[Supplied material — start]
-- ==== Sys2Proof/Tests/Slice0.lean ====
section
/-! SUPPORT. Tests: ill-formed terms refused, words written out from 30_encoding.md, one-step vectors of
95_test_vectors.md (the vector named beside each), and a witness for the hypotheses of each statement. -/

namespace Sys2Proof.Tests

open Sys2Proof Sys2Proof.Machine Sys2Proof.Config

/-! ## Helpers -/

/-- What `f` reads of the state after `i`. -/
def after {α : Type} (i : Instr) (s : State) (f : State → α) : Option α := (stateOf (exec i s)).map f

/-- What `f` reads of the state after one step. -/
def afterStep {α : Type} (s : State) (f : State → α) : Option α := (stateOf (step s)).map f

/-- Reset with PC at 0x202, the program load done. -/
def s0 : State := (State.reset.setPc 0x202).setLoaded true

/-- Reset with V0 and V1. -/
def v01 (a b : Byte) : State := (s0.setV 0 a).setV 1 b

/-- Reset with V0 and VF. -/
def v0f (a b : Byte) : State := (s0.setV 0 a).setV VF b

/-- Reset with V1 and VF. -/
def v1f (a b : Byte) : State := (s0.setV 1 a).setV VF b

/-- Reset with the bytes at an address. -/
def withMem (a : Nat) (bs : List Byte) (s : State) : State := s.setMem (s.mem.putAll a bs)

/-- Bytes of memory. -/
def bytesAt (a n : Nat) (s : State) : List (Option Byte) := (List.range n).map fun k => s.mem.read (a + k)

/-- CHECK_LOW_NIBBLE_5_9 = true, the other reading of decision D5. -/
def checked : DecoderParams := { family0 := .word, checkLowNibble := true }

/-! ## Well-formed instructions -/

/-- A word of another class in the no-op class is refused: CLS's word, DRW's, a family-8 word that has a row. -/
theorem test_ill_formed_nop : (Instr.nop 0x00E0).wellFormed decoderDefaults = false ∧
    (Instr.nop 0xD015).wellFormed decoderDefaults = false ∧ (Instr.nop 0x8014).wellFormed decoderDefaults = false := by
  decide

/-- The check reads the parameters: 5121 is in the no-op class only where the low nibble is checked. -/
theorem test_ill_formed_by_parameter : (Instr.nop 0x5121).wellFormed decoderDefaults = false ∧
    (Instr.nop 0x5121).wellFormed checked = true ∧
    (Instr.nop 0x01E0).wellFormed ⟨.low8, false⟩ = false ∧ (Instr.nop 0x01E0).wellFormed decoderDefaults = true := by
  decide

/-! ## Decoding: a word of every row, the bits written out -/

theorem test_decode_flow : decodeWith decoderDefaults 0b0000000011100000 = .cls ∧
    decodeWith decoderDefaults 0b0000000011101110 = .ret ∧
    decodeWith decoderDefaults 0b0001101010111100 = .jp 0xABC ∧
    decodeWith decoderDefaults 0b0010001100000000 = .call 0x300 := by decide

theorem test_decode_skip_load : decodeWith decoderDefaults 0b0011001101000010 = .seImm 3 0x42 ∧
    decodeWith decoderDefaults 0b0100001101000011 = .sneImm 3 0x43 ∧
    decodeWith decoderDefaults 0b0101000100100001 = .seReg 1 2 ∧
    decodeWith decoderDefaults 0b0110101001011100 = .ldImm 0xA 0x5C ∧
    decodeWith decoderDefaults 0b0111000111111111 = .addImm 1 0xFF := by decide

theorem test_decode_alu : decodeWith decoderDefaults 0b1000000000010000 = .ldReg 0 1 ∧
    decodeWith decoderDefaults 0b1000000000010001 = .orReg 0 1 ∧
    decodeWith decoderDefaults 0b1000000000010010 = .andReg 0 1 ∧
    decodeWith decoderDefaults 0b1000000000010011 = .xorReg 0 1 ∧
    decodeWith decoderDefaults 0b1000111100010100 = .addReg 15 1 ∧
    decodeWith decoderDefaults 0b1000000011110101 = .sub 0 15 ∧
    decodeWith decoderDefaults 0b1000000001110110 = .shr 0 7 ∧
    decodeWith decoderDefaults 0b1000001000110111 = .subn 2 3 ∧
    decodeWith decoderDefaults 0b1000000000001110 = .shl 0 0 ∧
    decodeWith decoderDefaults 0b1000000000011000 = .nop 0x8018 := by decide

theorem test_decode_misc : decodeWith decoderDefaults 0b1001000100100101 = .sneReg 1 2 ∧
    decodeWith decoderDefaults 0b1010001011110000 = .ldI 0x2F0 ∧
    decodeWith decoderDefaults 0b1011111111111000 = .jpV0 0xFF8 ∧
    decodeWith decoderDefaults 0b1100001100001111 = .rnd 3 0x0F ∧
    decodeWith decoderDefaults 0b1101000000010101 = .drw 0 1 5 := by decide

theorem test_decode_keys : decodeWith decoderDefaults 0b1110001010011110 = .skp 2 ∧
    decodeWith decoderDefaults 0b1110001010100001 = .sknp 2 ∧
    decodeWith decoderDefaults 0b1110001010011111 = .nop 0xE29F := by decide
[Supplied material — finish]
• _Action item_: The output should be exactly the lines above from the line containing "decodeWith decoderDefaults 0b1000001000110111" to the line containing "theorem test_decode_misc : decodeWith", inclusive, with no other lines.

• _Task result_:
    decodeWith decoderDefaults 0b1000001000110111 = .subn 2 3 ∧
    decodeWith decoderDefaults 0b1000000000001110 = .shl 0 0 ∧
    decodeWith decoderDefaults 0b1000000000011000 = .nop 0x8018 := by decide

theorem test_decode_misc : decodeWith decoderDefaults 0b1001000100100101 = .sneReg 1 2 ∧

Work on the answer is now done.